The link pair takes in account both the link path to create and the target
file as well as an optional subset flag.

'link' ['subset'] <link file path> ' ' ('to'|'->') ' ' <target file path> ','

where the subset flag indicates the link path must have a subset of the
permissions that the target file has. This way globbing can be used without
allowing linking to bypass the permissions specified for a given file.

The defaults for the additional parameters are subset=true and target file
=/**,

so
  /foo rl,

is actually broken into two rules
  /foo r,
  /foo l,
and /foo l is mapped to
  link subset /foo -> /**,

> As a side note, when adding the first pair rule, the conditionals for
> checking the LINK_BITS and CHANGE_PROFILE bits are set up in an if-else
> style. When adding the second pair rule, the conditionals are set up in
> an if-if style. That seems wrong but I can't say if that's an issue in
> practice (would a mode ever have both of those sets of bits set?).
> 
correct.

The whole encoding scheme here is somewhat confusing because currently
file, link, change_profile all share the same entry type and code path
(I do plan to split them out eventually).

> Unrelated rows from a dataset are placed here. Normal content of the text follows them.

-- ==== Sys2Proof/WellFormed.lean ====
section
/-! DEFINITION. Which operations the block's rules form. Every field of a host operation, and every piece, orientation,
position, command and serial word, is legal by its type (R33, R74, R103). What is left to check is the buffer operands of the
collision engine (42_collision.md R140, R144, R145). Catalog admission is checked in Config.lean. -/

namespace Sys2Proof

/-- BLIT's destination buffer is always WORK (R140, R144). -/
def blitTargetOk (d : BufId) : Bool := d == .work

/-- CHECK_OVERLAP's A is BOARD and its B is WORK (R145). -/
def overlapOperandsOk (a b : BufId) : Bool := a == .board && b == .work

/-- The operation is one that the block's rules form. -/
def Instr.wf : Instr → Bool
  | .dinit _ => true
  | .setbuf _ => true
  | .wrow => true
  | .ginit => true
  | .gstart => true
  | .gtick => true
  | .gcmdNone => true
  | .gcmdRot => true
  | .gcmdLeft => true
  | .gcmdRight => true
  | .gcmdDown => true
  | .catLookup _ _ => true
  | .checkBounds _ _ _ _ => true
  | .blit d _ _ _ _ => blitTargetOk d
  | .checkOverlap a b => overlapOperandsOk a b
  | .clearWork => true
  | .applyCmd _ => true
  | .commit => true
  | .revert => true
  | .lock => true
  | .rowClear => true
  | .spawn => true
  | .composeHandoff => true
  | .speedStep => true
  | .shiftOut _ => true
  | .swapCheck => true
  | .start => true

end Sys2Proof
end

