-- ==== Sys2Proof/Machine/State.lean ====
section
/-! DEFINITION. The machine's state (10_state.md R22 to R42), its reset (70_reset_and_hazards.md R240) and the reasons a step can
stop. A fault of the spec is no stop: it is the state that FAULT ≠ 0 names (60_exceptions.md R211, R212). -/

namespace Sys2Proof.Machine

/-- The three output lines (R27). -/
inductive Line
  | data
  | sclk
  | latch
deriving DecidableEq, Repr

/-- The bounds result BR (R73): None, Bottom or Side. -/
inductive BoundsResult
  | none
  | bottom
  | side
deriving DecidableEq, Repr

/-- One pin event: a line and the level driven on it (R37). -/
abbrev PinEvent := Line × Bool

/-- No step ends in a fault of the host interface: the spec's faults write FAULT and FAULT_OP and halt the block in a state
(R211, R212, R220), and no fault arises after decode (R215). So this type has no constructor. -/
inductive Fault
deriving DecidableEq, Repr

/-- Why a step could have no meaning. -/
inductive Refusal
  /-- Raised by an arm of `exec` whose operation has no meaning yet. No arm raises it. Safe: a run stops there. -/
  | notModelled (mnemonic : String)
deriving DecidableEq, Repr

/-- Everything the block holds, with the configuration it was built with and the words its host is going to present. The
register ids of R22 stand in each field's docstring. -/
structure State where
  /-- R8 and R42: the parameters and the read-only catalog. No operation writes it. -/
  cfg : Config
  /-- The MODEL's own field: the words on the host operation port, next word first (R6, R55; log entry 2). -/
  port : List Byte
  /-- 0x00 DISP_READY (R23). -/
  dispReady : Bool
  /-- 0x01 ACTIVE: the slot the scanner reads (R24). -/
  active : Slot
  /-- 0x02 PEND_V: a slot is pending (R25). -/
  pendV : Bool
  /-- 0x03 PEND: the pending slot (R25). -/
  pend : Slot
  /-- 0x04 CURSOR: the row the next WROW scans (R26). -/
  cursor : BitVec 3
  /-- 0x05 OE: the output lines are driven (R27). -/
  oe : Bool
  /-- 0x06 DATA (R27). -/
  data : Bool
  /-- 0x07 SCLK (R27). -/
  sclk : Bool
  /-- 0x08 LATCH (R27). -/
  latch : Bool
  /-- 0x10 GAME_READY (R28). -/
  gameReady : Bool
  /-- 0x11 PID: the current piece's identity (R32). -/
  pid : PieceId
  /-- 0x12 X of the working placement (R33). -/
  x : Coord
  /-- 0x13 Y of the working placement (R33). -/
  y : Coord
  /-- 0x14 ORI of the working placement (R33). -/
  ori : Orient
  /-- 0x15 GX of the shadow placement (R34). -/
  gx : Coord
  /-- 0x16 GY of the shadow placement (R34). -/
  gy : Coord
  /-- 0x17 GORI of the shadow placement (R34). -/
  gori : Orient
  /-- 0x18 SPEED: the countdown (R35). -/
  speed : Byte
  /-- 0x19 LEVEL: the threshold (R35). -/
  level : Byte
  /-- 0x1E FAULT_OP: the word that raised the fault (R36). -/
  faultOp : Byte
  /-- 0x1F FAULT: 0, or the code of the first fault (R36). -/
  fault : BitVec 3
  /-- 0x20-0x27 BOARD: the locked cells (R29). -/
  board : Rows
  /-- 0x28-0x2F WORK: the working frame (R30). -/
  work : Rows
  /-- 0x30-0x37 FB[0] (R31). -/
  fb0 : Rows
  /-- 0x38-0x3F FB[1] (R31). -/
  fb1 : Rows
  /-- BR, the transient bounds result; it holds a value only inside an operation (R38). -/
  br : Option BoundsResult
  /-- OVF, the transient overlap-free result; it holds a value only inside an operation (R38). -/
  ovf : Option Bool
  /-- The transient catalog entry that CAT_LOOKUP returned; it holds a value only inside an operation (R38, R100). -/
  entry : Option CatEntry
  /-- LTRACE: the latched (pixel byte, row-select byte) pairs, oldest first (R37). -/
  ltrace : List (Byte × Byte)
  /-- PTRACE: the pin events, oldest first (R37). -/
  ptrace : List PinEvent
deriving DecidableEq, Repr

/-- The machine right after power-on reset (R240): DISP_READY, GAME_READY, OE and FAULT are 0, the slots hold FB_INIT, the
traces are empty, and no host word is waiting. Every register R240 calls unspecified is 0 (DESIGN CHOICE, log entry 3). -/
def State.reset : State where
  cfg := Config.parameters
  port := []
  dispReady := false
  active := 0
  pendV := false
  pend := 0
  cursor := 0
  oe := false
  data := false
  sclk := false
  latch := false
  gameReady := false
  pid := 0
  x := 0
  y := 0
  ori := 0
  gx := 0
  gy := 0
  gori := 0
  speed := 0
  level := 0
  faultOp := 0
  fault := 0
  board := Rows.zero
  work := Rows.zero
  fb0 := Config.parameters.fbInit0
  fb1 := Config.parameters.fbInit1
  br := none
  ovf := none
  entry := none
  ltrace := []
  ptrace := []

end Sys2Proof.Machine
end

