/-- R170, the game-over path: the reverted placement overlaps too, so START runs inside the tick; the frame shows the failed piece on
an empty board. -/
def Obligations.TickRestartsAtGameOver : Prop :=
  ∀ s : State, Ready s → boundsOf s.cfg s.pid s.ori s.x s.y ≠ .side →
    (boundsOf s.cfg s.pid s.ori s.x s.y = .bottom ∨
      disjoint s.board (pieceFrame s.cfg s.pid s.ori s.x s.y) = false) →
    disjoint s.board (pieceFrame s.cfg s.pid s.gori s.gx s.gy) = false →
    let w := pieceFrame s.cfg s.pid s.gori s.gx s.gy
    exec .gtick s = .next { s with
      board := Rows.zero
      level := s.cfg.levelInit
      work := w
      pid := s.pid ^^^ 1
      x := 3
      ori := 0
      gx := 3
      gy := 0
      gori := 0
      fb0 := if s.active = 0 then s.fb0 else w
      fb1 := if s.active = 0 then w else s.fb1
      pend := 1 - s.active
      pendV := true
      y := if s.cfg.speedReload - 1 = s.cfg.levelInit then 1 else 0
      speed := if s.cfg.speedReload - 1 = s.cfg.levelInit then s.cfg.speedReload else s.cfg.speedReload - 1
      br := none
      ovf := none
      entry := none }

/-- After a tick the working placement is the shadow, moved down by one exactly where gravity fired. The spec marks this as derived
(10_state.md section 5). -/
def Obligations.TickLeavesShadowPlusGravity : Prop :=
  ∀ s t : State, Ready s → exec .gtick s = .next t →
    t.x = t.gx ∧ t.ori = t.gori ∧ (t.y = t.gy ∨ (t.y = t.gy + 1 ∧ t.speed = t.cfg.speedReload))

/-- Accumulated commands: any commands between two ticks only move the working placement; if the next tick finds its final value a Side
violation, all of them are undone at once and nothing locks. The spec marks this as derived ("Accumulated commands", "Side reversion
discards moves"). -/
def Obligations.SideReversionUndoesEveryCommand : Prop :=
  ∀ (s : State) (cs : List Command), Ready s →
    ∃ u, runSteps cs.length (withHostOps (cs.map gcmd) s) = .next u ∧
      u = { s with port := [], x := u.x, y := u.y, ori := u.ori } ∧
      (boundsOf u.cfg u.pid u.ori u.x u.y = .side →
        ∃ t, exec .gtick u = .next t ∧ t.x = s.gx ∧ t.ori = s.gori ∧ (t.y = s.gy ∨ t.y = s.gy + 1) ∧
          t.board = s.board ∧ t.pid = s.pid ∧ t.level = s.level)

/-- Under the duty of at most one GCMD between two ticks, the working placement stays within X ∈ 0..8 or 15 and Y ≤ 9. The spec marks this
as derived ("Bounds on the working placement"); `BlockInv` is the premise that rules out unreachable shadows. -/
def Obligations.OneCommandKeepsPlacementNear : Prop :=
  ∀ (s t u : State) (c : Command), Ready s → BlockInv s → exec .gtick s = .next t → exec (gcmd c) t = .next u →
    ∀ v ∈ [t, u], (v.x.toNat ≤ 8 ∨ v.x.toNat = 15) ∧ v.y.toNat ≤ 9

/-- The frame of a locking tick in which no row is full: it equals the new board. The spec marks this as derived ("Frame of a locking
tick"). -/
def Obligations.LockFrameIsBoardWithoutClear : Prop :=
  ∀ s t : State, Ready s → tickPath s = .locks → exec .gtick s = .next t →
    (∀ i, s.board.get i ||| (pieceFrame s.cfg s.pid s.gori s.gx s.gy).get i ≠ 0xFF) →
    t.fb (1 - s.active) = t.board ∧ t.level = s.level

/-- Every tick takes one of the four paths, and the board, the identity and the shadow tell which: only a lock or a game over changes the
board or toggles the identity. The spec marks the summary as derived ("State machine summary"). -/
def Obligations.TickPathsChangeOnlyTheirState : Prop :=
  ∀ s t : State, Ready s → exec .gtick s = .next t →
    t.gameReady = true ∧ t.fault = 0 ∧
    (tickPath s = .commits → t.board = s.board ∧ t.pid = s.pid ∧ (t.gx, t.gy, t.gori) = (s.x, s.y, s.ori)) ∧
    (tickPath s = .revertsSide → t.board = s.board ∧ t.pid = s.pid ∧ (t.gx, t.gy, t.gori) = (s.gx, s.gy, s.gori)) ∧
    (tickPath s = .locks → t.pid ≠ s.pid ∧ (t.gx, t.gy, t.gori) = (3, 0, 0)) ∧
    (tickPath s = .gameOver → t.board = Rows.zero ∧ t.pid ≠ s.pid ∧ (t.gx, t.gy, t.gori) = (3, 0, 0))

/-! ## The whole machine -/

/-- DINIT and GINIT write disjoint state, so either order gives the same state. The spec marks this as derived
(70_reset_and_hazards.md section 2). -/
def Obligations.DinitAndGinitCommute : Prop :=
  ∀ (s u v : State) (slot : Slot), s.fault = 0 → exec (.dinit slot) s = .next u → exec .ginit s = .next v →
    exec .ginit u = exec (.dinit slot) v

/-- No step changes the configuration: R42 says it of the catalog, R243 that the other parameters are fixed when the model is built.
The traces only grow (R37). FAULT once set keeps its value and FAULT_OP with it (R36, R212). No rule clears a ready flag (R23, R28),
and a step is no reset (log entry 14). -/
def Obligations.StepKeepsCatalogTracesAndFault : Prop :=
  ∀ s t : State, step s = .next t →
    t.cfg = s.cfg ∧ s.ltrace <+: t.ltrace ∧ s.ptrace <+: t.ptrace ∧
    (s.fault ≠ 0 → t.fault = s.fault ∧ t.faultOp = s.faultOp) ∧
    (s.dispReady = true → t.dispReady = true) ∧ (s.gameReady = true → t.gameReady = true)

/-- Every step keeps the invariant, from every state that meets it: the shadow placement stays in bounds, no full row stays on the board,
the lines hold the last driven levels, FAULT stays a legal code and the transients stay empty. The spec states or infers each part
(see `BlockInv`); that every step keeps them together is this model's claim. -/
def Obligations.StepKeepsInvariant : Prop :=
  ∀ s t : State, BlockInv s → step s = .next t → BlockInv t

/-- No unspecified register is ever observed: two states that agree on everything written or specified step to two states that agree
again, so the values State.reset gives the unspecified registers (log entry 3) never show. The spec marks this as derived ("State
after reset"). -/
def Obligations.UnspecifiedRegistersNeverShow : Prop :=
  ∀ s t : State, AgreeWhereWritten s t →
    ∃ s' t', step s = .next s' ∧ step t = .next t' ∧ AgreeWhereWritten s' t'
end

So the first bit of code layout the shared path encoding, then we
get the first if block which handle special permission handling
if link is set, else if NOT change_profile (which uses the same
entry type as file but can't be specified with other permissions
unlike link).

The second if block handles the pair encoding of the link and
change_profile rule. Which adds onto the exist part of the
encoding already laid down. Basically use the embedded null trick
to separate entries very similar to how dbus and unix rules do.

And thanks for forcing me to look at this as it made me take a
second look and find an error with my patch.